WORK REQUIRED: Select from the data all lines with the word "dispon".

(Data entries)
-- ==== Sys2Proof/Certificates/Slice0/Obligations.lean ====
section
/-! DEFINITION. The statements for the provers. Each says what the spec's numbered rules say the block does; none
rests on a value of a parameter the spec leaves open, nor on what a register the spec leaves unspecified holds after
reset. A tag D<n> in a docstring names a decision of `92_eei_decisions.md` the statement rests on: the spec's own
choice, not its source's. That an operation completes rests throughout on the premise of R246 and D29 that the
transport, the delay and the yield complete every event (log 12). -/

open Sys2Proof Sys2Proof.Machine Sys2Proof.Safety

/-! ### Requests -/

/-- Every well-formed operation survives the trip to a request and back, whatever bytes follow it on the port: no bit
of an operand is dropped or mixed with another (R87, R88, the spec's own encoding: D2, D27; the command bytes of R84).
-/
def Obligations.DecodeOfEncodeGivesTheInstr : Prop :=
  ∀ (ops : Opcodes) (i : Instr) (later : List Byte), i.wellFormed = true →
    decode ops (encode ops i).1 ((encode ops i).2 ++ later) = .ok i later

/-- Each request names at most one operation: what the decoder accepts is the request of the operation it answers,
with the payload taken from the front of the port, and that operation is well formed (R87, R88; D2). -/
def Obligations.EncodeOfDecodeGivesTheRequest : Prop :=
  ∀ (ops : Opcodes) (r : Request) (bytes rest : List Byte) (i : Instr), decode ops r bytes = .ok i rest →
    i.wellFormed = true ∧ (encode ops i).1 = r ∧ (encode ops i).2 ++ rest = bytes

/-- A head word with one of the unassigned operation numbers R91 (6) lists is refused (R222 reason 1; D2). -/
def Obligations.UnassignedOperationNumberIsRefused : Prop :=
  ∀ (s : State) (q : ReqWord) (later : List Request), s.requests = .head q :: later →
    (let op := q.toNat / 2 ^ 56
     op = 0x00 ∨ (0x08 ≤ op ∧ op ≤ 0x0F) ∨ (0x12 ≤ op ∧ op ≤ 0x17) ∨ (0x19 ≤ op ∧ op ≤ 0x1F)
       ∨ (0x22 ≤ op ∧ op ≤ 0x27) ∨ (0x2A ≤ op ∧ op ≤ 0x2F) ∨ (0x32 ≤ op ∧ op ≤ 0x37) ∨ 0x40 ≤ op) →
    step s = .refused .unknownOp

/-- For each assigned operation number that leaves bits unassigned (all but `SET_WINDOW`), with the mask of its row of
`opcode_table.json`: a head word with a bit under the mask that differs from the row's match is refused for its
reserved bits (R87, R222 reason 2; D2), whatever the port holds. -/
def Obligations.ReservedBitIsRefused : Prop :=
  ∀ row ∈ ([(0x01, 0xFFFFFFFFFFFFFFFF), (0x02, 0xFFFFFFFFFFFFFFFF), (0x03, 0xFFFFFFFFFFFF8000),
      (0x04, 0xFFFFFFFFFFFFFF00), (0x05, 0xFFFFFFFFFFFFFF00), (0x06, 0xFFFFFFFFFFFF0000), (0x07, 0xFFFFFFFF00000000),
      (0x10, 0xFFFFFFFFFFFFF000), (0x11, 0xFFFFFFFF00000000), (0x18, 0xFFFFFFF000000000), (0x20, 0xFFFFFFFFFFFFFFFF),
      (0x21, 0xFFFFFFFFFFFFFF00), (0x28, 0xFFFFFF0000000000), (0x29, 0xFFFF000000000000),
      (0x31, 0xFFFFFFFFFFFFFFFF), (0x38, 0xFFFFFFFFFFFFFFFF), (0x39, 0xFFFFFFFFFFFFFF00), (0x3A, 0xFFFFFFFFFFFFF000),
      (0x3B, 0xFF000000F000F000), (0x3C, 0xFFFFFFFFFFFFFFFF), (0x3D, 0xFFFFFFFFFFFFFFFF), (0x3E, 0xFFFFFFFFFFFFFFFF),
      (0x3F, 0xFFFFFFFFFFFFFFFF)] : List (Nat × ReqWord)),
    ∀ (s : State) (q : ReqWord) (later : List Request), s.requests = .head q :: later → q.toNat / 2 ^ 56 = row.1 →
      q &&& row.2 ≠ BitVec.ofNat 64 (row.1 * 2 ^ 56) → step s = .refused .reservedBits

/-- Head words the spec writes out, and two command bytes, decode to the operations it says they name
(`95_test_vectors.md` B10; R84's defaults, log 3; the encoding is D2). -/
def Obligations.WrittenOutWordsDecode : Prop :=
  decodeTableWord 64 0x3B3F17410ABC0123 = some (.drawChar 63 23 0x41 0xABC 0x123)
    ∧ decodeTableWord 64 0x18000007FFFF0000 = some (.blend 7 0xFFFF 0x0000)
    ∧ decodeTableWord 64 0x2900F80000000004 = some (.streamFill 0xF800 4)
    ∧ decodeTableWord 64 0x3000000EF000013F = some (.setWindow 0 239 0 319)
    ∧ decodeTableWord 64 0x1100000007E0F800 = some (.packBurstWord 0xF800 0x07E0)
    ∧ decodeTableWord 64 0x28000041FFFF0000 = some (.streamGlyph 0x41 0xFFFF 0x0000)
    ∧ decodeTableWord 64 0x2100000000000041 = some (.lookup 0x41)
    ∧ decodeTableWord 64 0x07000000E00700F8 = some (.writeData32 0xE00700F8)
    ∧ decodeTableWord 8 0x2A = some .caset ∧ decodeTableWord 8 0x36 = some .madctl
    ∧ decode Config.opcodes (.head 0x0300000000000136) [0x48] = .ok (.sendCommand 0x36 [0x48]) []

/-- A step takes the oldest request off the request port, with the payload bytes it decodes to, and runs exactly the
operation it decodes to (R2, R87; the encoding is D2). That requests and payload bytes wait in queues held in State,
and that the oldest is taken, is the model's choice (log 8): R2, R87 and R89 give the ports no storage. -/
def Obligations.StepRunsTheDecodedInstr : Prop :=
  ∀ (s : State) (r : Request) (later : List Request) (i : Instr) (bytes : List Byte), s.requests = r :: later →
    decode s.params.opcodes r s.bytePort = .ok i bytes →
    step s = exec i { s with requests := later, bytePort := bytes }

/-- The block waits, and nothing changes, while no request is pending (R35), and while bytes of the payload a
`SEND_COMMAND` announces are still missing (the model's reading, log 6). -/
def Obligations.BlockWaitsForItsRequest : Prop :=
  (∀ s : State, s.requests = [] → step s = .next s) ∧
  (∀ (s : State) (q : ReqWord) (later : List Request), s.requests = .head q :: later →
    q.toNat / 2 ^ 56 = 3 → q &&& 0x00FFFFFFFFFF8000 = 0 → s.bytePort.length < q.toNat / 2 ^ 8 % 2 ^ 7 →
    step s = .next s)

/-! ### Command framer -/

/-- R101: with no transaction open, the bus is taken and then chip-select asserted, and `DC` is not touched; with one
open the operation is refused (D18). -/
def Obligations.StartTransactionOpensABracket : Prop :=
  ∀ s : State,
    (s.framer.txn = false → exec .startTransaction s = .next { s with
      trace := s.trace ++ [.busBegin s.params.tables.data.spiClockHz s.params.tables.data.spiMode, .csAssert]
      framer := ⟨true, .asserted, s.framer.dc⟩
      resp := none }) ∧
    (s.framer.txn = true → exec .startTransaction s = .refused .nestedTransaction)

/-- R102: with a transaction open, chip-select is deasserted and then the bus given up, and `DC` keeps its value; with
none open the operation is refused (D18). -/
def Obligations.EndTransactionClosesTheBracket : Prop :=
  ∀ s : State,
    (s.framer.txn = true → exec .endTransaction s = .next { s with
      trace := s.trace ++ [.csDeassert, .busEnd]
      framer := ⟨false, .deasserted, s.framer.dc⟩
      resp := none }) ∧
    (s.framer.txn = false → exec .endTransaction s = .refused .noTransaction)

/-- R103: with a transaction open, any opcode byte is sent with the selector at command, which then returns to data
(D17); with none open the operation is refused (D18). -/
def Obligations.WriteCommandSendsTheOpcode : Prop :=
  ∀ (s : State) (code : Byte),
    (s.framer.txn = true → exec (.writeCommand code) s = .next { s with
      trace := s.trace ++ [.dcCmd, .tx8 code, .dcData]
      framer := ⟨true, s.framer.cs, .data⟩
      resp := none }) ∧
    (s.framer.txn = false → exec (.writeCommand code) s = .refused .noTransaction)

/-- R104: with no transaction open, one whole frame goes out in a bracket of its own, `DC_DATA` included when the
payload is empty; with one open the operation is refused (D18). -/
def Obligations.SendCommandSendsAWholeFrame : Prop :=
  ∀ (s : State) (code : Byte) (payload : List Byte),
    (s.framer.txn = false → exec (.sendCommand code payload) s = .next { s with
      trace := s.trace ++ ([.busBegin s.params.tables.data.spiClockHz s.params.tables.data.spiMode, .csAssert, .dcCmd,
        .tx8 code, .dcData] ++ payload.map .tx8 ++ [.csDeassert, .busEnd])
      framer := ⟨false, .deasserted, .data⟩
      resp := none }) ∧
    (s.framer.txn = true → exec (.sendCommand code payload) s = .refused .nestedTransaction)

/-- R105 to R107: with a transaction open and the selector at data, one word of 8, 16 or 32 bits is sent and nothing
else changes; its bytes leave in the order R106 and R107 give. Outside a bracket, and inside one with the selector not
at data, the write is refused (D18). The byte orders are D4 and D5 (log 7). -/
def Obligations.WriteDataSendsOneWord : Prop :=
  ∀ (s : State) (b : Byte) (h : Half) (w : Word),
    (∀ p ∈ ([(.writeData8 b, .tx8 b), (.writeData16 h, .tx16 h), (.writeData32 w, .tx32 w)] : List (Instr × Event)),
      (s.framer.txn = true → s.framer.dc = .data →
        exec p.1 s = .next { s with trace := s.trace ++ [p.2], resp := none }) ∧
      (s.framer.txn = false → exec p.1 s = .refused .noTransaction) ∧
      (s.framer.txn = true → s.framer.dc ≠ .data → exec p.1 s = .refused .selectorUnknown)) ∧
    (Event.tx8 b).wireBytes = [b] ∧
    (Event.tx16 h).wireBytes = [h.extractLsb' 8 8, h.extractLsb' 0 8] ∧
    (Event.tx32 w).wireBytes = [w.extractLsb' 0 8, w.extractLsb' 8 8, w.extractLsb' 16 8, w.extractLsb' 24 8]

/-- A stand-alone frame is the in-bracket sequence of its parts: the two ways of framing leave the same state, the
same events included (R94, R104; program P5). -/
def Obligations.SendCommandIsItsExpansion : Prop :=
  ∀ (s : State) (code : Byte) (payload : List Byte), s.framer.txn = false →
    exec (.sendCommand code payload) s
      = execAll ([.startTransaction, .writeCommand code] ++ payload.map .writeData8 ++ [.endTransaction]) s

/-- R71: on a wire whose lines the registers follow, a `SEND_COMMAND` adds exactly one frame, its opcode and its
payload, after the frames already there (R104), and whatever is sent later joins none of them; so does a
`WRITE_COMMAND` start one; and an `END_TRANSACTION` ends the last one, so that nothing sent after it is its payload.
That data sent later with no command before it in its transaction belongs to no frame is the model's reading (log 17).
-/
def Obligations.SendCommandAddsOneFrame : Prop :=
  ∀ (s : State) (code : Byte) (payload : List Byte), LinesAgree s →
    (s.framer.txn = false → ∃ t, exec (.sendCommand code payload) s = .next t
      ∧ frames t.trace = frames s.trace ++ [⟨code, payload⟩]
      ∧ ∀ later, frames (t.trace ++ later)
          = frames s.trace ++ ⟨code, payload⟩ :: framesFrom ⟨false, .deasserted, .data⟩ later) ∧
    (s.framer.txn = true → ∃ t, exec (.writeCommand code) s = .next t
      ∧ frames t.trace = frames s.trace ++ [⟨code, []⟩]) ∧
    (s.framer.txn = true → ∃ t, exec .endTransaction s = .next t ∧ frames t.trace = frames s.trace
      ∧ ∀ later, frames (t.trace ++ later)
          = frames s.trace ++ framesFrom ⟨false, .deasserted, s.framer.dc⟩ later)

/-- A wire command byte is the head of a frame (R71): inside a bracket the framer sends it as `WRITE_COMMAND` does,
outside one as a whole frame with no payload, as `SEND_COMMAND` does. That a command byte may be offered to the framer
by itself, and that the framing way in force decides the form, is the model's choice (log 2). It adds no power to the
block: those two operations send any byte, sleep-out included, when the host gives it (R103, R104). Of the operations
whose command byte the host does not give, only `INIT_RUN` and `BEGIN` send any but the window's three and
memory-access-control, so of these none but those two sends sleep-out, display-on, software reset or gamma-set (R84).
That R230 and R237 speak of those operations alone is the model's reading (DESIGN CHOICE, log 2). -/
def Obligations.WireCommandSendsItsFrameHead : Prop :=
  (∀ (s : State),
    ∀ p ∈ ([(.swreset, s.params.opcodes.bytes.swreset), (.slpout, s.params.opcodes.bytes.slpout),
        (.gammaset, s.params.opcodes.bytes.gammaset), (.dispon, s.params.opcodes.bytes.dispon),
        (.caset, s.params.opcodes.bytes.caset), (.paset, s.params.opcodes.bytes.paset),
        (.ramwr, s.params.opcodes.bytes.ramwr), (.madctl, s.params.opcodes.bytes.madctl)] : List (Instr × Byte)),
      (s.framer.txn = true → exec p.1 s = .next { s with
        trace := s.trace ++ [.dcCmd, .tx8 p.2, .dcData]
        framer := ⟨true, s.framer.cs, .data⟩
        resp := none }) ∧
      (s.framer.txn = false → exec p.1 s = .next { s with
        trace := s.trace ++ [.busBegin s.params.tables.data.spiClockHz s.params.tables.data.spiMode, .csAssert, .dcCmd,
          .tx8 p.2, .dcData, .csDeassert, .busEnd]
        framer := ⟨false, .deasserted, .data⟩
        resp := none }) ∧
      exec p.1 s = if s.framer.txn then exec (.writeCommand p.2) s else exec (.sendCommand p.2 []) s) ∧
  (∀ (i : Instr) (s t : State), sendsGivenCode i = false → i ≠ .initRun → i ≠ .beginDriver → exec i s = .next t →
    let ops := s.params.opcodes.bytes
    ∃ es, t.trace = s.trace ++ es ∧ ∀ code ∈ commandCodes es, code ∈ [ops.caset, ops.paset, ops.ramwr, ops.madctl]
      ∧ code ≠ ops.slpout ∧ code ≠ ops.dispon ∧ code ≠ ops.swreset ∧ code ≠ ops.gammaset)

...

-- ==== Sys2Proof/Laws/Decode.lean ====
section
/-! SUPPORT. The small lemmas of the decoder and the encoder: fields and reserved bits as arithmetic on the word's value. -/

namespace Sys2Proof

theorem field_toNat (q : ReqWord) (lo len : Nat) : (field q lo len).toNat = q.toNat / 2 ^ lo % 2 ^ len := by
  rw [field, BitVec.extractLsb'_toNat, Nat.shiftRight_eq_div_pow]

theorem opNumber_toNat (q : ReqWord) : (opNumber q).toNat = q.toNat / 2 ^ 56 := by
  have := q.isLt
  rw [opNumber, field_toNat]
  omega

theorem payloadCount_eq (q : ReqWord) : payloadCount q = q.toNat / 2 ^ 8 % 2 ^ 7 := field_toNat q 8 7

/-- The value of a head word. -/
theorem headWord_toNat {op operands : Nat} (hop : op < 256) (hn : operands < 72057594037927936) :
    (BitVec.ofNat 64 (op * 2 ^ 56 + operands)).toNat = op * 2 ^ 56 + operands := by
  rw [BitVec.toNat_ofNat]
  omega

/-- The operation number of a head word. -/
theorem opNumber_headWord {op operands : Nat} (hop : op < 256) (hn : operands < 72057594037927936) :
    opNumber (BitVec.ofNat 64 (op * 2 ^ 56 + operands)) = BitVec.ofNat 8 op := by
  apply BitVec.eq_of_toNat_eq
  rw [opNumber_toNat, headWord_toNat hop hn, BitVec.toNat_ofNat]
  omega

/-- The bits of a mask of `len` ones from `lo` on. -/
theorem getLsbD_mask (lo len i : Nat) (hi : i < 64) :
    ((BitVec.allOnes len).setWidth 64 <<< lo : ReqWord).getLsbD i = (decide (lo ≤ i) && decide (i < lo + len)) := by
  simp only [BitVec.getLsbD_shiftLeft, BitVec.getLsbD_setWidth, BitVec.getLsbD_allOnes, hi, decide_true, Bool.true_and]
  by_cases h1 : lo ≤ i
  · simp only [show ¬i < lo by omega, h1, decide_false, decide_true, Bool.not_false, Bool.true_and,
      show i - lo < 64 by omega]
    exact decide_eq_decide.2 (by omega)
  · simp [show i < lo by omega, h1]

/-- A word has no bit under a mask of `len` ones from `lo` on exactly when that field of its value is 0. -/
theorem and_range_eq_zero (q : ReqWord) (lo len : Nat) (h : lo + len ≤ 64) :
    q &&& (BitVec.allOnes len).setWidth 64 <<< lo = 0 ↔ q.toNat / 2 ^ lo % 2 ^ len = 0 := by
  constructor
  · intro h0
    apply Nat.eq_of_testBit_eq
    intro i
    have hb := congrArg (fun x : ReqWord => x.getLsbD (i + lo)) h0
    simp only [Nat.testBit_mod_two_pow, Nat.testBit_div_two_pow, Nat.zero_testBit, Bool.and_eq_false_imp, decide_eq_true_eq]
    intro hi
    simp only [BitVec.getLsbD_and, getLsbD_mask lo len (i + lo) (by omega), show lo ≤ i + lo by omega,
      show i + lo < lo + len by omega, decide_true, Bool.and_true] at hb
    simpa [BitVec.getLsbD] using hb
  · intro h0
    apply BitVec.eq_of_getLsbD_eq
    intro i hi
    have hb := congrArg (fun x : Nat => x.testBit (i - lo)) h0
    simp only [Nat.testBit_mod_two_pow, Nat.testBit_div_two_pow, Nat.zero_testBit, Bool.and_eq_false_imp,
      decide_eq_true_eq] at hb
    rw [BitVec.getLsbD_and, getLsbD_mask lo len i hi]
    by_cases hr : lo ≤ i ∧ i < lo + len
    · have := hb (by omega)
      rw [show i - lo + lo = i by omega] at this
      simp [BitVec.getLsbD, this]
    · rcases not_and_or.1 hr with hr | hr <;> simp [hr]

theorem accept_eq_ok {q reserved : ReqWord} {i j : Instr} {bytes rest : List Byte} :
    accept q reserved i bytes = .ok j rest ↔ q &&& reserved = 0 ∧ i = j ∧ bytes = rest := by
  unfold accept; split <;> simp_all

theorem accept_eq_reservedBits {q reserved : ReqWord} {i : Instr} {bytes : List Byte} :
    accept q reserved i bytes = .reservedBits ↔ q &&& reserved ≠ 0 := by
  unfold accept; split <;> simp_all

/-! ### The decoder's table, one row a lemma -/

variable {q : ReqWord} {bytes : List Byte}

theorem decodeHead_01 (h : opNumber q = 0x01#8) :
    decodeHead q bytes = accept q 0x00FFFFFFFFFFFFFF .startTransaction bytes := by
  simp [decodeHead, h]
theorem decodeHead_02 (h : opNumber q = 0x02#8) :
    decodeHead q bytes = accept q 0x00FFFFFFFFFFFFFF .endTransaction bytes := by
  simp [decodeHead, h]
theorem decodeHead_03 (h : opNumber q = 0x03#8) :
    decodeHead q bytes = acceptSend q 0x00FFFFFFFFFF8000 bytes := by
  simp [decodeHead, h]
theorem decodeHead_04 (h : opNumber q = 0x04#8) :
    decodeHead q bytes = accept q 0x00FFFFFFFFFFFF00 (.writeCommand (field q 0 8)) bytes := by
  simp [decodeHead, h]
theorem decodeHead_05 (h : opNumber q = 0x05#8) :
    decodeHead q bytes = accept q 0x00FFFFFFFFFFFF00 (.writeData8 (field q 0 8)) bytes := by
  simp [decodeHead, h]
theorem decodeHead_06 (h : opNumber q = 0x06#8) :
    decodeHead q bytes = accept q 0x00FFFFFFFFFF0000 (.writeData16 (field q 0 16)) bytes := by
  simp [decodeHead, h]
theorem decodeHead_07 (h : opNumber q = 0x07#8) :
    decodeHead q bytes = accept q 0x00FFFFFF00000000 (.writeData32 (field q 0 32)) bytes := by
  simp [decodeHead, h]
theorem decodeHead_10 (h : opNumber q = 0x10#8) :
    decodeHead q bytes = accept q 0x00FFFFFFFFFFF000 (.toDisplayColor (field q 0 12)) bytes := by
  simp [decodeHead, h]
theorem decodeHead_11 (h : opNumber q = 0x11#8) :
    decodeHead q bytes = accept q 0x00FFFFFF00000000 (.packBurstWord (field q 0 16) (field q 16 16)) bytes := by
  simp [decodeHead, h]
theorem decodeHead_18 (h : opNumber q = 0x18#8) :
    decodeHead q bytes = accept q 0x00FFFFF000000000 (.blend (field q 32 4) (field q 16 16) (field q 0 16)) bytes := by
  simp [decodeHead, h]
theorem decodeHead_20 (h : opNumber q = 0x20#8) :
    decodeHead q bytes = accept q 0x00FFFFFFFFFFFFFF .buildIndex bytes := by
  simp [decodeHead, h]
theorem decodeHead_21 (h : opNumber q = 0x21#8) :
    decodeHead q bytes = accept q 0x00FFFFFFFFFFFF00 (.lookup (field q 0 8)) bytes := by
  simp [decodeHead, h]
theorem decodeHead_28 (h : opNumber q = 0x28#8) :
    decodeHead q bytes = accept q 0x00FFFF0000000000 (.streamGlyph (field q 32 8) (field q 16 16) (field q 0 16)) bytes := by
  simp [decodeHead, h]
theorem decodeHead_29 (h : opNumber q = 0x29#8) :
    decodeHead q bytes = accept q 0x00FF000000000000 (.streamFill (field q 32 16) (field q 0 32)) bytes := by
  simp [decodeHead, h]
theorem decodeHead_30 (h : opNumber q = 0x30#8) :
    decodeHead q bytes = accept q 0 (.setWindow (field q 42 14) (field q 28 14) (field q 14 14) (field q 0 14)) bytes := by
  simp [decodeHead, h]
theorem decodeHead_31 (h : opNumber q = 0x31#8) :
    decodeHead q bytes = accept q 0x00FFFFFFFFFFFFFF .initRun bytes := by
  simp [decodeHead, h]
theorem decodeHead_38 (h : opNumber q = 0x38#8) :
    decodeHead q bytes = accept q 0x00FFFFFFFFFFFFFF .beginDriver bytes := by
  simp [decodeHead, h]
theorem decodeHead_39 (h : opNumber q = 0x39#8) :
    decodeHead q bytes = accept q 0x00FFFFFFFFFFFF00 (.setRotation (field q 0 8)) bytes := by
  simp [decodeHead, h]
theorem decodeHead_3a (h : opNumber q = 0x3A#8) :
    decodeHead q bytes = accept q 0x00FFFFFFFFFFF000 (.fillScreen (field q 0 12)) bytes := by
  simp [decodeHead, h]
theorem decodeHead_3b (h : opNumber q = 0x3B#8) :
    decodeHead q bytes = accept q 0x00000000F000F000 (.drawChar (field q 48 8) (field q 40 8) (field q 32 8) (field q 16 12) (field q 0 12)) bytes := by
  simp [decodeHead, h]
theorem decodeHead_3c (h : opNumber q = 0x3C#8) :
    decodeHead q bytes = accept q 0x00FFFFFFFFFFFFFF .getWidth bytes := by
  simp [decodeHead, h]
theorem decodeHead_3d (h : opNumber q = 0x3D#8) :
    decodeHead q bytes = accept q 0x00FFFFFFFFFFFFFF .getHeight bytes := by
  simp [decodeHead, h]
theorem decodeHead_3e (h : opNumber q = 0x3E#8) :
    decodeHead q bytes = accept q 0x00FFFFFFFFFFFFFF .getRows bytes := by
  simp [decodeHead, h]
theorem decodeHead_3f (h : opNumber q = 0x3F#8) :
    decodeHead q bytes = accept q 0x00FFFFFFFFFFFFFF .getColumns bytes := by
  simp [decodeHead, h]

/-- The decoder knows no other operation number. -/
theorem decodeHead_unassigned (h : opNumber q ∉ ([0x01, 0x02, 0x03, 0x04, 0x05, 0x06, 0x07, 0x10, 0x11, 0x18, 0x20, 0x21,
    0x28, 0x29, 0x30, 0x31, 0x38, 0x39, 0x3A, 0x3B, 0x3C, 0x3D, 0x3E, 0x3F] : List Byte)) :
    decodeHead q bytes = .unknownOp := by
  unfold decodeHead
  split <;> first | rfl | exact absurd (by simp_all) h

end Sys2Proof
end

RESULT OF THE EXERCISE:
        (.gammaset, s.params.opcodes.bytes.gammaset), (.dispon, s.params.opcodes.bytes.dispon),
      ∧ code ≠ ops.slpout ∧ code ≠ ops.dispon ∧ code ≠ ops.swreset ∧ code ≠ ops.gammaset)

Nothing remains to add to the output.